Although the Dutch could brag about their capacious bike parking facilities and dedicated cycle tracks, it wasn’t wholly an instructor-student dynamic. In many instances, the foreigners ended up praising D.C.’s bicycling infrastructure, from signage to new bike lanes to high usage of helmets. Klein tapped away at his Android phone for parts of the presentation–he’s familiar with the Dutch innovations, having brought a few of them to D.C. already–and looked up to smile at photos of children cycling to school. When his turn at the mic came, Klein delivered a stirring encomium to bold action for a bike-centric city.

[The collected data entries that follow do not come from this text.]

-- ==== Sys2Proof/Laws/Memory.lean ====
section
/-!
SUPPORT. Memory: what a read gives after a write, that every operation keeps the canonical form, and the bytes of a
value.
-/
namespace Sys2Proof.Machine

/-! ### One byte -/

theorem readByte_eraseByte (m : Memory) (a c : Nat) :
    readByte (eraseByte a m) c = if c = a then unlistedByte else readByte m c := by
  induction m with
  | nil => simp [eraseByte, readByte]
  | cons e m ih =>
    obtain ⟨k, b⟩ := e
    by_cases hk : k = a
    · subst hk
      by_cases hc : c = k
      · subst hc; simp [eraseByte, ih]
      · simp [eraseByte, readByte, ih, hc]
    · by_cases hc : c = k
      · subst hc; simp [eraseByte, readByte, hk]
      · simp [eraseByte, readByte, hk, hc, ih]

theorem readByte_insertByte (m : Memory) (a c : Nat) (b : Byte) (h : ∀ e ∈ m, e.1 ≠ a) :
    readByte (insertByte a b m) c = if c = a then b else readByte m c := by
  induction m with
  | nil => simp [insertByte, readByte]
  | cons e m ih =>
    obtain ⟨k, d⟩ := e
    have hk : k ≠ a := h (k, d) (by simp)
    have ih' := ih fun e he => h e (by simp [he])
    by_cases hlt : a < k
    · simp [insertByte, readByte, hlt]
    · by_cases hc : c = k
      · subst hc; simp [insertByte, readByte, hlt, hk]
      · simp [insertByte, readByte, hlt, hc, ih']

theorem eraseByte_ne (m : Memory) (a : Nat) : ∀ e ∈ eraseByte a m, e.1 ≠ a := by
  induction m with
  | nil => simp [eraseByte]
  | cons e m ih =>
    obtain ⟨k, d⟩ := e
    unfold eraseByte
    split
    · exact ih
    · rename_i hk
      intro e he
      rcases List.mem_cons.mp he with rfl | he
      · exact hk
      · exact ih e he

/-- Read after write: the byte written at its address, every other address as before. -/
theorem readByte_writeByte (m : Memory) (a c : Nat) (b : Byte) :
    readByte (writeByte m a b) c = if c = a then b else readByte m c := by
  unfold writeByte
  split
  · rename_i hb; rw [readByte_eraseByte, hb]
  · rw [readByte_insertByte _ _ _ _ (eraseByte_ne m a), readByte_eraseByte]
    by_cases hc : c = a <;> simp [hc]

/-! ### The canonical form -/

theorem canonicalFrom_cons (lo k : Nat) (b : Byte) (m : Memory) :
    canonicalFrom lo ((k, b) :: m) = true ↔ lo ≤ k ∧ b ≠ unlistedByte ∧ canonicalFrom (k + 1) m = true := by
  simp [canonicalFrom, and_assoc]

theorem canonicalFrom_mono {lo lo' : Nat} {m : Memory} (hl : lo' ≤ lo) (h : canonicalFrom lo m = true) :
    canonicalFrom lo' m = true := by
  cases m with
  | nil => rfl
  | cons e m =>
    obtain ⟨k, b⟩ := e
    rw [canonicalFrom_cons] at h ⊢
    exact ⟨by omega, h.2⟩

theorem canonicalFrom_eraseByte (a : Nat) {lo : Nat} {m : Memory} (h : canonicalFrom lo m = true) :
    canonicalFrom lo (eraseByte a m) = true := by
  induction m generalizing lo with
  | nil => rfl
  | cons e m ih =>
    obtain ⟨k, b⟩ := e
    rw [canonicalFrom_cons] at h
    unfold eraseByte
    split
    · exact ih (canonicalFrom_mono (by omega) h.2.2)
    · rw [canonicalFrom_cons]; exact ⟨h.1, h.2.1, ih h.2.2⟩

theorem canonicalFrom_insertByte {lo a : Nat} {b : Byte} {m : Memory} (h : canonicalFrom lo m = true) (ha : lo ≤ a)
    (hb : b ≠ unlistedByte) (hm : ∀ e ∈ m, e.1 ≠ a) : canonicalFrom lo (insertByte a b m) = true := by
  induction m generalizing lo with
  | nil => simpa [insertByte, canonicalFrom] using ⟨ha, hb⟩
  | cons e m ih =>
    obtain ⟨k, d⟩ := e
    rw [canonicalFrom_cons] at h
    have hk : k ≠ a := hm (k, d) (by simp)
    unfold insertByte
    split
    · rw [canonicalFrom_cons, canonicalFrom_cons]; exact ⟨ha, hb, by omega, h.2⟩
    · rw [canonicalFrom_cons]
      exact ⟨h.1, h.2.1, ih h.2.2 (by omega) fun e he => hm e (by simp [he])⟩

theorem writeByte_wf (m : Memory) (a : Nat) (b : Byte) (h : Memory.wf m = true) : Memory.wf (writeByte m a b) = true := by
  unfold writeByte
  split
  · exact canonicalFrom_eraseByte a h
  · rename_i hb
    exact canonicalFrom_insertByte (canonicalFrom_eraseByte a h) (by omega) hb (eraseByte_ne m a)

theorem State.storeByte_wf (s : State) (a : Nat) (b : Byte) (h : Memory.wf s.mem = true) :
    Memory.wf (s.storeByte a b).mem = true := writeByte_wf _ _ _ h

theorem State.storeBytes_wf (s : State) (l : List (Nat × Byte)) (h : Memory.wf s.mem = true) :
    Memory.wf (s.storeBytes l).mem = true := by
  induction l generalizing s with
  | nil => exact h
  | cons c l ih =>
    obtain ⟨a, b⟩ := c
    rw [State.storeBytes]
    apply ih
    split
    · exact h
    · exact State.storeByte_wf s a b h

theorem State.memWrite_wf (s : State) (n : Nat) (a : Word) (v : Nat) (h : Memory.wf s.mem = true) :
    Memory.wf (s.memWrite n a v).mem = true := by
  simpa [State.memWrite] using State.storeBytes_wf s _ h

theorem State.resume_wf (s : State) (e : EnvEffect) (h : Memory.wf s.mem = true) :
    Memory.wf (s.resume e).mem = true := by
  simpa [State.resume] using State.storeBytes_wf s _ h

theorem State.placeBytes_wf (s : State) (i : Nat) (l : List Byte) (h : Memory.wf s.mem = true) :
    Memory.wf (s.placeBytes i l).mem = true := by
  induction l generalizing s i with
  | nil => exact h
  | cons b l ih => exact ih _ _ (writeByte_wf _ _ _ h)

theorem reset_mem_wf : Memory.wf State.reset.mem = true := rfl

/-! ### A list of stores -/

theorem State.readByte_storeBytes_of_not_mem (s : State) (l : List (Nat × Byte)) (c : Nat)
    (h : ∀ e ∈ l, e.1 ≠ c) : readByte (s.storeBytes l).mem c = readByte s.mem c := by
  induction l generalizing s with
  | nil => rfl
  | cons e l ih =>
    obtain ⟨a, b⟩ := e
    have ha : a ≠ c := h (a, b) (by simp)
    rw [State.storeBytes, ih _ fun e he => h e (by simp [he])]
    split
    · rfl
    · rw [State.storeByte_mem, readByte_writeByte]; simp [Ne.symm ha]

/-- Of stores at different addresses each lands, except in a device's range. -/
theorem State.readByte_storeBytes_of_mem (s : State) (l : List (Nat × Byte)) (a : Nat) (b : Byte)
    (hd : (l.map Prod.fst).Nodup) (h : (a, b) ∈ l) (hio : isIo s.cfg a = false) :
    readByte (s.storeBytes l).mem a = b := by
  induction l generalizing s with
  | nil => simp at h
  | cons e l ih =>
    obtain ⟨k, d⟩ := e
    rw [List.map_cons, List.nodup_cons] at hd
    rw [State.storeBytes]
    rcases List.mem_cons.mp h with he | he
    · obtain ⟨rfl, rfl⟩ := Prod.mk.inj he
      rw [State.readByte_storeBytes_of_not_mem]
      · simp [hio, readByte_writeByte]
      · intro e he' heq
        have hm := List.mem_map_of_mem (f := Prod.fst) he'
        rw [heq] at hm
        exact hd.1 hm
    · exact ih _ hd.2 he (by split <;> simpa using hio)

/-! ### The bytes of a value (R88) -/

theorem valueBytes_length (n v : Nat) : (valueBytes n v).length = n := by simp [valueBytes]

theorem bytesValue_lt (l : List Byte) : bytesValue l < 2 ^ (8 * l.length) := by
  induction l with
  | nil => simp [bytesValue]
  | cons b l ih =>
    have := b.isLt
    have h : 2 ^ (8 * (l.length + 1)) = 256 * 2 ^ (8 * l.length) := by
      rw [Nat.mul_add, Nat.pow_add]; ring
    simp only [bytesValue, List.length_cons, h]
    nlinarith

theorem bytesValue_valueBytes (n v : Nat) : bytesValue (valueBytes n v) = v % 2 ^ (8 * n) := by
  induction n generalizing v with
  | zero => simp [valueBytes, bytesValue, Nat.mod_one]
  | succ n ih =>
    have hs : valueBytes (n + 1) v = BitVec.ofNat 8 v :: valueBytes n (v / 256) := by
      have h0 : BitVec.ofNat 8 (v / 2 ^ (8 * 0)) = BitVec.ofNat 8 v := by simp
      simp only [valueBytes, List.range_succ_eq_map, List.map_cons, List.map_map, h0]
      congr 1
      apply List.map_congr_left
      intro i _
      simp only [Function.comp, Nat.succ_eq_add_one, Nat.div_div_eq_div_mul]
      congr 2
      rw [Nat.mul_add, Nat.pow_add]; ring
    rw [hs, bytesValue, ih, BitVec.toNat_ofNat]
    have h : 2 ^ (8 * (n + 1)) = 256 * 2 ^ (8 * n) := by rw [Nat.mul_add, Nat.pow_add]; ring
    rw [h, Nat.mod_mul]

theorem byteAddr_lt (x : Xlen) (a : Word) (i : Nat) : byteAddr x a i < 2 ^ x.bits := Nat.mod_lt _ (Nat.two_pow_pos _)

/-- The bytes of one access have different addresses. -/
theorem accessAddrs_nodup (x : Xlen) (a : Word) (n : Nat) (hn : n ≤ 2 ^ 32) : (accessAddrs x a n).Nodup := by
  unfold accessAddrs
  refine List.Nodup.map_on ?_ List.nodup_range
  intro i hi j hj h
  rw [List.mem_range] at hi hj
  have hb : 2 ^ 32 ≤ 2 ^ x.bits := Nat.pow_le_pow_right (by omega) (by cases x <;> simp [Xlen.bits])
  unfold byteAddr at h
  have h' : (a.toNat + i) ≡ (a.toNat + j) [MOD 2 ^ x.bits] := h
  have h'' := Nat.ModEq.add_left_cancel' _ h'
  rwa [Nat.ModEq, Nat.mod_eq_of_lt (by omega), Nat.mod_eq_of_lt (by omega)] at h''

theorem inOrder_length (e : Endian) (l : List Byte) : (inOrder e l).length = l.length := by
  cases e <;> simp [inOrder]

@[simp] theorem inOrder_inOrder (e : Endian) (l : List Byte) : inOrder e (inOrder e l) = l := by
  cases e <;> simp [inOrder]

/-- The frame of a write: a byte outside the access reads as before. -/
theorem State.readByte_memWrite_of_not_mem (s : State) (n : Nat) (a : Word) (v c : Nat)
    (h : c ∉ accessAddrs s.xlen a n) : readByte (s.memWrite n a v).mem c = readByte s.mem c := by
  rw [State.memWrite, State.noteIo_mem]
  apply State.readByte_storeBytes_of_not_mem
  rintro ⟨k, b⟩ he rfl
  exact h (List.of_mem_zip he).1

/-- What a write stores: byte i of the value, in the byte order, at the i-th address of the access. -/
theorem State.readByte_memWrite (s : State) (n : Nat) (a : Word) (v i : Nat) (hn : n ≤ 2 ^ 32) (hi : i < n)
    (hio : isIo s.cfg (byteAddr s.xlen a i) = false) :
    readByte (s.memWrite n a v).mem (byteAddr s.xlen a i) =
      (inOrder s.cfg.endian (valueBytes n v))[i]'(by rw [inOrder_length, valueBytes_length]; exact hi) := by
  rw [State.memWrite, State.noteIo_mem]
  have hl : (inOrder s.cfg.endian (valueBytes n v)).length = n := by rw [inOrder_length, valueBytes_length]
  apply State.readByte_storeBytes_of_mem _ _ _ _ _ _ hio
  · rw [List.map_fst_zip (by rw [hl]; simp [accessAddrs])]
    exact accessAddrs_nodup _ _ _ hn
  · rw [List.mem_iff_getElem]
    refine ⟨i, by simp [accessAddrs, hl, hi], ?_⟩
    simp [accessAddrs]

/-- Read after write of the same bytes of main memory (R88). -/
theorem State.memRead_memWrite (s : State) (n : Nat) (a : Word) (v : Nat) (hn : n ≤ 2 ^ 32)
    (hio : ∀ c ∈ accessAddrs s.xlen a n, isIo s.cfg c = false) :
    (s.memWrite n a v).memRead n a = v % 2 ^ (8 * n) := by
  rw [State.memRead, State.memWrite_cfg, State.memWrite_xlen]
  have : (accessAddrs s.xlen a n).map (s.memWrite n a v).dataByte = inOrder s.cfg.endian (valueBytes n v) := by
    apply List.ext_getElem
    · simp [accessAddrs, inOrder_length, valueBytes_length]
    · intro i h1 h2
      have hi : i < n := by simpa [accessAddrs] using h1
      have hm : byteAddr s.xlen a i ∈ accessAddrs s.xlen a n := by
        simp only [accessAddrs, List.mem_map, List.mem_range]; exact ⟨i, hi, rfl⟩
      rw [List.getElem_map]
      simp only [accessAddrs, List.getElem_map, List.getElem_range]
      rw [State.dataByte, State.memWrite_cfg, hio _ hm]
      simpa using State.readByte_memWrite s n a v i hn hi (hio _ hm)
  rw [this, inOrder_inOrder, bytesValue_valueBytes]

end Sys2Proof.Machine
end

“We can’t say we want to be more sustainable, but we also want to widen our roads and make it easier to drive, it just doesn’t work that way,” he said. “I’ve wanted to be more aggressive over the last few years than we have been.”

Even in the confined political environment of Washington–where many streetscape changes have to be vetted by multiple levels of city and federal government–Klein has hurled himself into elevating pedestrians and bikes over cars, with the idea of increasing both access and safety (a tricky thing, since more people on foot and two wheels means more targets for vehicles to hit). Aside from a few high-profile reversals–like the wide Pennsylvania Avenue NW bike lanes that later had to be slimmed down–he’s mostly gotten his way. DDOT is now retrofitting so many streets for bikes that the agency is trying to figure out how to contract out the work, rather than doing it all in-house. One need: More paint stripers, to keep up with all the traffic flow revisions the agency wants.